Two recent pieces on the state of marriage offer an intriguing other suggestion: Changing the narrative to reflect that marriage is hard, and great marriages are rare, and to alter the wedding vows accordingly. Less “I promise to love you forever” and more “I promise to love you as long as you don’t fall in love with my best friend.” (No, this isn’t another “Shadow Wedding.”)
In a piece over at Quartz exploring this idea, Danielle Teller acknowledges the problem: We marry for love now, but our social narratives have simply not caught up. We still feed children stories of happily ever after, and many of us believe them, too, but we all know married couples who aren’t happy, and what is to be done? Teller asks:
How should we, as a society, react to married people who feel that they have not found happily-ever-after? We could stick with our original narrative and tell them, “That’s a bummer that you haven’t found your true love yet. You should try again.” That would lead to a lot more divorces, however, and we don’t like divorces.

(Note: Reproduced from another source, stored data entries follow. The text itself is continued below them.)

-- ==== Sys2Proof/Machine/PoolCmd.lean ====
section
/-! DEFINITION. The watermark units' command (R95). -/

namespace Sys2Proof.Machine

/-- WM_CLR_STATS: CROSSINGS to 0 and PEAK to LIVE. -/
def wmClrStatsDo (w : Nat) (s : State) : State :=
  (wr (wrf s (R.CPL_WM_NOTICE w) 15 0 0) (R.CPL_WM_PEAK w) (rd s (R.CPL_WM_LIVE w)))

end Sys2Proof.Machine
end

She concludes that while it isn’t exactly the cheeriest notion to slap on a wedding invite, something like this might be a better societal message about marriage:
The painful truth is that really great marriages exist, but they are rare. What we as a society should probably be telling married people is, “If you have love, passion, companionship and equality in your marriage, you are wealthy beyond words. If you don’t, you have two choices. You can decide that your marriage is the best you’re going to get and try to be content. Alternatively, you can leave your marriage to play the lottery of finding that perfect partner, accepting that you are unlikely to win and may have to stay single for the rest of your life.”
Or a good third option I think would be to fake your own death try to problem-solve your way to a better relationship. But honestly, even the notion of a great marriage is a complex thing. Take Charles and Ray Eames. He was an architect; she was a painter. They were both designers, and artists, and they made that famous chair, and as this documentary explores, they spent their lives working and archiving and building and dreaming and making, and they seemed to not only genuinely enjoy each other’s company, but actually worked, and lived, and breathed, and ate and tirelessly did all the things together. While married! Like, constantly! Later on, he totes cheated on her though. Is that marriage “great” or not? You tell me. Helluva chair, though!
In a separate piece on marriage vows, Teller explores what it would be like for vows to better reflect this complexity:
If the modern wedding contract states or implies undying love, how do we reconcile that with the reality of our relationships? Nobody would ever sign an employment contract that said, “I not only promise never to leave this job, but I promise to be equally enthusiastic about working here for the rest of my life, no matter how this job evolves and no matter how much I change as a person.” Yet this is more or less what most of us do when we get married. We promise that we are going to continue to feel the way we do today in perpetuity, even though experience teaches us that our feelings about most things change over time.
How does one love another forever if they’ve lost that loving feeling? What if, she asks, vows read more like this:
“I, ____________________, do promise to act as though I love you, __________________, for as long as I shall live. I promise not to leave you under any circumstance, no matter how miserable it makes me to stay with you.”